Snooping and Synching
Cache coherency is a fundamental concept for processor-based systems. Nishant explains the basics of cache coherency and then explores how Arm’s ACE protocol ensures a more cache-friendly system design.
Cache coherency has been a hot topic since the development of accelerated hardware and parallel processing. It’s been a key concept for performance hungry systems. In such performance-hungry hardware and software, we just cannot afford to do every read and write from the main memory. When compared to the local cache inference of data, the latency of reads/writes with main memory—let’s say in DDR4 DRAM for example—is huge. Using cache ensures that intermediate data is directly inferred without any long paths.
The result is that computation occurs much faster leading to results outputted in practically no time compared to the computations performed with continuous writes and reads to/from DDR4. In my article “Understanding the AMBA AXI4 Spec” (Circuit Cellar 370, May 2021) , I explained Arm’s AXI protocol that does data movement around the processor but doesn’t take care of cache. In this article, we’ll look at Arm’s ACE protocol—a scheme that is to some extent cache friendly, although there are more advanced protocols, like Arm’s CHI, which are fully cache covered.
First, let’s discuss cache coherency and how it’s performed in hardware. Next, we’ll explore how ACE protocol could be helpful in tackling the cache problem and the extent of its capabilities. This article is the result my researching Arm’s AMBA ACE protocol and various other cache coherency concepts.
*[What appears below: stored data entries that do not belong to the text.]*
open Sys2Proof.Claims in
/-- R137, R138 (the share of a die and the crews of its stratum), R141 and R142, for packets of a task and of the host. That a die evaluates
after the dies before it in the list and behind every earlier outstanding packet (`packetAt`) is the model's reading (log 84), and that the
live bits are those of the state at acceptance its choice (log 58). -/
def Obligations.LaunchAcceptance : Prop :=
  (∀ (s : State) (pid : BitVec 32) (p : Part) (x : Sub) (xs : List Sub), partAt s pid = some p → p.subs = x :: xs → p.action = none →
    let room := p.out < p.limit ∨ (x.packet.getLsbD 1021 = true ∧ p.out < p.limit + 32)
    let device := fun (e : Entry) => x.issuer = some e ∧ x.qp = none ∧ (e.wv = true → e.wcnt ≤ (semAt s (CoreId.cluster e.core) e.wsem).toNat)
    -- a LAUNCH without room receives QFULL; a packet of the host waits
    (∀ e, device e → ¬ room → exec (.launchAccept pid) s = .next (returnStatus (setPart s pid { p with subs := xs }) pid none x.ctag
      (some e) 6 0 (x.packet.extractLsb' 960 32))) ∧
    (x.issuer = none → ¬ room → xs = [] → exec (.launchAccept pid) s = .next s) ∧
    ((∃ e, device e) ∨ x.issuer = none → room → p.launches.length < 2 ^ 20 → ∃ n l,
      let t := setPart s pid { p with subs := xs, out := p.out + 1, next := n + 1, launches := p.launches ++ [(n, l)] }
      -- the command leaves the head of its queue pair, which goes on with the next one (R355)
      exec (.launchAccept pid) s = .next (match x.qp with | some q => settle (popCmd t q) q | none => t) ∧
      bitsN n 0 24 ≠ 0 ∧ (∀ y ∈ p.launches, bitsN y.1 0 24 ≠ bitsN n 0 24) ∧
      l.lseq = n ∧ l.packet = x.packet ∧ l.kcap = x.kcap ∧ l.acap = x.acap ∧ l.issuer = x.issuer ∧ l.qp = x.qp ∧ l.ctag = x.ctag ∧
      l.evaluated = false ∧ l.strata = [] ∧
      ∀ d, d ∈ l.dies ↔ d ∈ p.dies ∧ (dieAt s d).live = true ∧ inBox d (x.packet.extractLsb' 912 17) (x.packet.extractLsb' 929 17) = true ∧
        x.packet.getLsbD (946 + ldie d) = true)) ∧
  (∀ (s : State) (pid n : BitVec 32) (die : DieId) (p : Part) (l : Launch), HasLaunch s pid n p l → die ∈ p.dies →
    lkp l.strata die = none →
    (packetAt p die n l = false → exec (.launchEvaluate pid die n) s = .next s) ∧
    (packetAt p die n l = true →
      -- the verdict of the die that evaluated first, which the others take over (R137)
      let v := if l.evaluated = true then some (0, l.header) else verdict s pid p die l
      (v = none → exec (.launchEvaluate pid die n) s = .next s) ∧
      (∀ st hdr, v = some (st, hdr) → st ≠ 0 → exec (.launchEvaluate pid die n) s = .next (rejectLaunch s pid l st)) ∧
      (∀ hdr, v = some (0, hdr) →
        let crew := bitsN hdr 280 3
        ∃ t p' l' st, exec (.launchEvaluate pid die n) s = .next t ∧ HasLaunch t pid n p' l' ∧ lkp l'.strata die = some st ∧
          l'.header = hdr ∧ l'.evaluated = true ∧ l'.packet = l.packet ∧
          st.owned.Pairwise (· < ·) ∧ (die ∉ l.dies → st.owned = []) ∧
          (∀ k : Nat, l.dies[k]? = some die → die ∉ l.dies.take k → ∀ i, i ∈ st.owned ↔ Owns l l.dies.length k i) ∧
          st.left = st.owned.length * indices l 2 ∧ st.crews = st.owned.length * ((indices l 2 + crew - 1) / crew) ∧
          st.nextCrew = 0 ∧ st.reported = false ∧
          -- a stratum with tasks is held in the lode, or the overflow area, of each of the partition's slabs on the die (R141)
          (st.owned ≠ [] → ∀ sl ∈ dieSlabs s pid die,
            (∃ e ∈ (slabAt t sl).lode, e.lseq = l.lseq) ∨ (∃ e ∈ (slabAt t sl).overflow, e.1 = l.lseq))))) ∧
  (∀ (s : State) (sl : SlabId) (n : BitVec 32) (i : Nat) (p : Part) (l : Launch), HasLaunch s (slabAt s sl).pid n p l → i < 4 →
    depMet s (pkDep l i) sl.die = true →
    ∃ t, exec (.dependenceReport sl n i) s = .next t ∧ (slabAt t sl).lode.length = (slabAt s sl).lode.length ∧
      ∀ e e', ∀ k : Nat, (slabAt s sl).lode[k]? = some e → (slabAt t sl).lode[k]? = some e' →
        (e.lseq ≠ n → e' = e) ∧
        (e.lseq = n → e' = { e with deps := e.deps.set i true, ready := e'.ready } ∧
          (e.ready = none → (∀ b ∈ e.deps.set i true, b = true) → e'.ready = some s.ck)))

namespace Sys2Proof.Claims

/-- The scheduler's choice of R145. Step 2: the candidates are the ready launches of the lode with a crew left, in the order of effective
class (3 where the bucket does not cover TOKENS for each task, R144), earliest ready, lower LSEQ. -/
def CandidateOrder : Prop :=
  ∀ (s : State) (sl : SlabId) (p : Part), partAt s (slabAt s sl).pid = some p →
    (candidates s sl).Pairwise (fun a b => a.cls < b.cls ∨ (a.cls = b.cls ∧ (a.at1 < b.at1 ∨ (a.at1 = b.at1 ∧ a.l.lseq.toNat ≤ b.l.lseq.toNat)))) ∧
    ∀ x, x ∈ candidates s sl ↔ x.ent ∈ (slabAt s sl).lode ∧ x.ent.ready = some x.at1 ∧ lkp p.launches x.ent.lseq = some x.l ∧
      lkp x.l.strata sl.die = some x.st ∧ nextCrewOf x.st = some x.crew ∧
      x.cls = if pkClass x.l < 3 ∧ pkTokens x.l * (crewPos x.l x.st x.crew).length ≤ (slabAt s sl).buckets.getD (pkClass x.l) 0
        then pkClass x.l else 3
/-- Step 3: the cluster is one that the crew fits, of the least load, and of those the lowest logical number. That the load counts the cores
that hold or will hold a task is the model's reading (log 46). -/
def ClusterChoice : Prop :=
  (∀ (s : State) (pid : BitVec 32) (i : CrewInfo) (need : Nat) (l : List ClusterId),
    (bestCluster s pid i need l = none ↔ ∀ c ∈ l, fits s pid i need c = false) ∧
    (∀ c, bestCluster s pid i need l = some c → c ∈ l ∧ fits s pid i need c = true ∧
      ∀ c' ∈ l, fits s pid i need c' = true → loadOf s c ≤ loadOf s c' ∧
        (l.Pairwise (fun a b => a.clus < b.clus) → loadOf s c' = loadOf s c → c.clus ≤ c'.clus))) ∧
  (∀ (s : State) (pid : BitVec 32) (sl : SlabId), (partSlabs s pid).Nodup →
    ((dieClusters s pid sl.die).filter fun c => clusterSlab c == sl).Pairwise (fun a b => a.clus < b.clus))
/-- A dispatch puts the crew on free cores of the cluster, charges TOKENS for each task to its class's bucket, none to class 3, and ends the
launch's skipping (R140, R143, R144, R145). -/
def DispatchEffect : Prop :=
  ∀ (s : State) (pid : BitVec 32) (sl : SlabId) (x : Cand) (c : ClusterId), sl ∈ dieSlabs s pid sl.die → (slabAt s sl).buckets.length = 3 →
    let t := dispatch s pid sl x c
    let pos := crewPos x.l x.st x.crew
    (∀ k : Nat, k < 3 → (slabAt t sl).buckets.getD k 0 =
      (slabAt s sl).buckets.getD k 0 - if k = x.cls then pkTokens x.l * pos.length else 0) ∧
    (∀ e ∈ (slabAt t sl).lode, e.lseq = x.l.lseq → e.skipped = none ∧ e.blocking = false) ∧
    ∃ cr ∈ (clusterAt t c).crews, cr.pid = pid ∧ cr.info = crewInfo x.l x.crew ∧ cr.cls = x.cls ∧
      cr.cores = (freeCores s c (crewInfo x.l x.crew).feat).take pos.length ∧
      cr.unstarted = pos.map (fun j => (j, crewFirst x.l x.crew + j)) ∧ cr.tids = pos.map (fun j => tidOf c.die x.l.lseq (crewFirst x.l x.crew + j))
/-- Steps 4 and 5: a first candidate that fits nothing is skipped from its first such turn on; the next one is placed, unless the skipped
one blocks. A co-resident stratum is placed whole or not at all. -/
def SkippedCandidate : Prop :=
  ∀ (s : State) (sl : SlabId) (x : Cand) (r : List Cand),
    let pid := (slabAt s sl).pid
    (slabAt s sl).fence = false → (∀ im ∈ eligibleImages s sl, imageFits s pid sl.die im = none) → candidates s sl = x :: r →
    let s1 := modSlab s sl fun b =>
      { b with lode := b.lode.map fun e => if e.lseq = x.l.lseq then { e with skipped := some (e.skipped.getD s.ck) } else e }
    (hCoresid x.l = false → (placeCand s pid sl x = none ↔ ownCluster s pid sl x.l x.crew = none)) ∧
    (∀ t, hCoresid x.l = true → placeCand s pid sl x = some t → exec (.crewPlace sl) s = .next t) ∧
    (placeCand s pid sl x = none →
      (x.ent.blocking = true ∨ r = [] → exec (.crewPlace sl) s = .next s1) ∧
      (∀ y ys c, x.ent.blocking = false → r = y :: ys → hCoresid y.l = false → ownCluster s1 pid sl y.l y.crew = some c →
        contended s1 pid sl y = false → exec (.crewPlace sl) s = .next (dispatch s1 pid sl y c)))

end Sys2Proof.Claims

open Sys2Proof.Claims in
/-- R145 with R139, R140, R141, R143 and R144. What `eligibleImages` puts first, yielded crews among them, is the model's reading (log 48),
as is the load of a cluster (log 46) and which scheduler places a crew of a launch that both hold (R141). -/
def Obligations.CrewPlacementAndStart : Prop :=
  CandidateOrder ∧ ClusterChoice ∧ DispatchEffect ∧ SkippedCandidate ∧
  (∀ (s : State) (sl : SlabId), let pid := (slabAt s sl).pid
    (slabAt s sl).fence = false → (∀ im ∈ eligibleImages s sl, imageFits s pid sl.die im = none) →
    (candidates s sl = [] → exec (.crewPlace sl) s = .next s) ∧
    (∀ x xs c, candidates s sl = x :: xs → hCoresid x.l = false →
      bestCluster s pid (crewInfo x.l x.crew) (hCrew x.l) ((dieClusters s pid sl.die).filter fun c => clusterSlab c == sl) = some c →
      fits s pid (crewInfo x.l x.crew) (hCrew x.l) c = true ∧
      -- where the die's other scheduler would place a crew of the same launch they take turns (R141)
      (contended s pid sl x = false → exec (.crewPlace sl) s = .next (dispatch s pid sl x c)) ∧
      (contended s pid sl x = true → x.st.turn ≠ sl.slab → exec (.crewPlace sl) s = .next s) ∧
      (contended s pid sl x = true → x.st.turn = sl.slab → exec (.crewPlace sl) s = .next
        (modLaunch (dispatch s pid sl x c) pid x.l.lseq (modStratum sl.die fun st => { st with turn := 1 - sl.slab }))))) ∧
  (∀ (s : State) (cl : ClusterId) (n : BitVec 32) (k : Nat) (cr : CrewRes) (p : Part) (l : Launch) (st : Stratum),
    (clusterAt s cl).crews.find? (fun c => c.info.lseq == n && c.info.index == k && !c.unstarted.isEmpty) = some cr →
    HasLaunch s cr.pid n p l → lkp l.strata cl.die = some st →
    let want := fun (b : Nat) => if cr.info.scrm.getLsbD b then Mode.scratch else Mode.fifo
    let declared := fun (b : Nat) => (cr.info.scrm ||| cr.info.fifom).getLsbD b = true
    let was := fun (b : Nat) => bankAt (clusterAt s cl) b
    let stands := fun (b : Nat) => (was b).transit = none ∧ (was b).mode = want b
    -- while a declared bank is not in its mode, those that are in no change start theirs (R80, R143)
    ((∃ b : Nat, b < 48 ∧ declared b ∧ ¬ stands b) → ∃ t, exec (.taskStart cl n k) s = .next t ∧ t.cores = s.cores ∧
      ∀ b : Nat, b < 48 → bankAt (clusterAt t cl) b = if declared b ∧ (was b).transit = none ∧ (was b).mode ≠ want b
        then { was b with transit := some { target := want b, sem := none, since := s.ck } } else was b) ∧
    ((∀ b : Nat, b < 48 → declared b → stands b) → cr.cores.Nodup → cr.unstarted.length ≤ cr.cores.length →
      ∃ t, exec (.taskStart cl n k) s = .next t ∧ ∀ j : Nat, ∀ u core, cr.unstarted[j]? = some u → cr.cores[j]? = some core →
        ∃ tk, (coreAt t ⟨cl.die, 4 * cl.clus + core⟩).task = some tk ∧ tk.pid = cr.pid ∧ tk.taskId = cr.tids.getD j 0 ∧ tk.crew = cr.info ∧
          tk.pos = u.1 ∧ tk.ord = u.2 ∧ tk.as.pc = l.header.extractLsb' 0 64 ∧ tk.xs.pc = l.header.extractLsb' 64 64 ∧
          rdC tk 1 = l.acap ∧ rdC tk 2 = l.kcap ∧ tk.kcap = l.kcap ∧
          -- level i in register i + 1: COUNT on a TEMPORAL level, the task's index on a CORES or DIES level, else 0 (R133, R139)
          (∀ i : Nat, i < 6 → lkpD tk.a (i + 1) 0 = BitVec.ofNat 64 (match kindOf l i with
            | 1 => countOf l i | 2 => radix l i (u.2 % indices l 2) | 3 => radix l i (st.owned.getD (u.2 / indices l 2) 0) | _ => 0)) ∧
          lkpD tk.a 7 0 = BitVec.ofNat 64 u.1 ∧
          lkpD tk.a 8 0 = BitVec.ofNat 64 u.2 ∧ tk.x = tk.a ∧ (∀ r : Nat, 8 < r → lkpD tk.a r 0 = 0) ∧
          tk.remBase = 1024 * bitsN l.header 224 32 ∧ tk.remAt = s.ck ∧ tk.susp = none ∧ tk.as.loops = [] ∧ tk.q0 = [] ∧ tk.etag = 1)) ∧
  (∀ (s : State) (sl : SlabId), let b := slabAt s sl
    (s.ck < b.refillAt → exec (.tokenRefill sl) s = .next s) ∧
    (b.refillAt ≤ s.ck → ∃ t, exec (.tokenRefill sl) s = .next t ∧ (slabAt t sl).prioNow = b.prio ∧
      (slabAt t sl).refillAt = b.refillAt + 1024 * 2 ^ bitsN b.prio 60 4 ∧ ∀ c : Nat, c < 3 →
        (slabAt t sl).buckets.getD c 0 = min (bitsN b.prio (20 * c + 10) 10) (b.buckets.getD c 0 + bitsN b.prio (20 * c) 10))) ∧
  (∀ (s : State) (sl : SlabId) (n : BitVec 32), ∃ t, exec (.skipBlock sl n) s = .next t ∧ ∀ e e', ∀ k : Nat,
    (slabAt s sl).lode[k]? = some e → (slabAt t sl).lode[k]? = some e' →
      (e.lseq = n ∧ (∃ c, e.skipped = some c ∧ c + 65536 ≤ s.ck) → e' = { e with blocking := true }) ∧
      (e.lseq ≠ n ∨ (∀ c, e.skipped = some c → s.ck < c + 65536) → e' = e))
Terminology note: Although the terms “master” and “slave” have long be used in the electronics industry, those terms are discouraged these days for obvious and valid social reasons. The industry as a whole has not yet come to any widespread agreement on replacement terms. However, for this article we’ve decided to follow the updated documentation on developer.arm.com and use the term “manager” to replace “master,” and use the term “subordinate” to replace “slave.”
Cache coherence is a typical parallel processor problem, where data integrity and data flow are both monitored by the caches and interconnect so there is no data inconsistency or data corruption in between the transactions. Cache inconsistency between various threads can lead to data corruption or system “hanging.”
Let’s review a typical cache coherency problem using the example illustrated in Figure 1. First, Manager 1 issues a read from the memory to acquire data at 0x100 and stores it in its local cache. The same sequence is performed by Manager 2. At this stage, Manager 1 and Manager 2 have the same values in their local cache as they have in main memory.
Let’s say Manager 1 wants to change the data in its local cache to “ABCD.” At this point in time, Manager 1 has ABCD and Manager 2 has 1234, which means the entire system is out of sync. Now let’s say Manager 2 at this point updates half of its data while the remaining half doesn’t change at all. Then, there are three different variants of data in the system. Manager 1 has ABCD, Manager 2 has 12AB and main memory has 1234. When Manager 3 reads the data at 0x100, it won’t obtain a correct data but rather a mixture of Manager 1 and Manager 2—it will get ABAB. This creates a data corrupted system and is a good example of a cache incoherent system.
The solution to the that problem is cache coherency. If performance is not big concern, in theory, you could have a system where you can disable the caches and still work out of it. However, allowing that would really be considered design negligence because it could cause a lot of latency and performance issues. The best cache coherency solutions available in the industry fall into either the software coherency or hardware coherency category.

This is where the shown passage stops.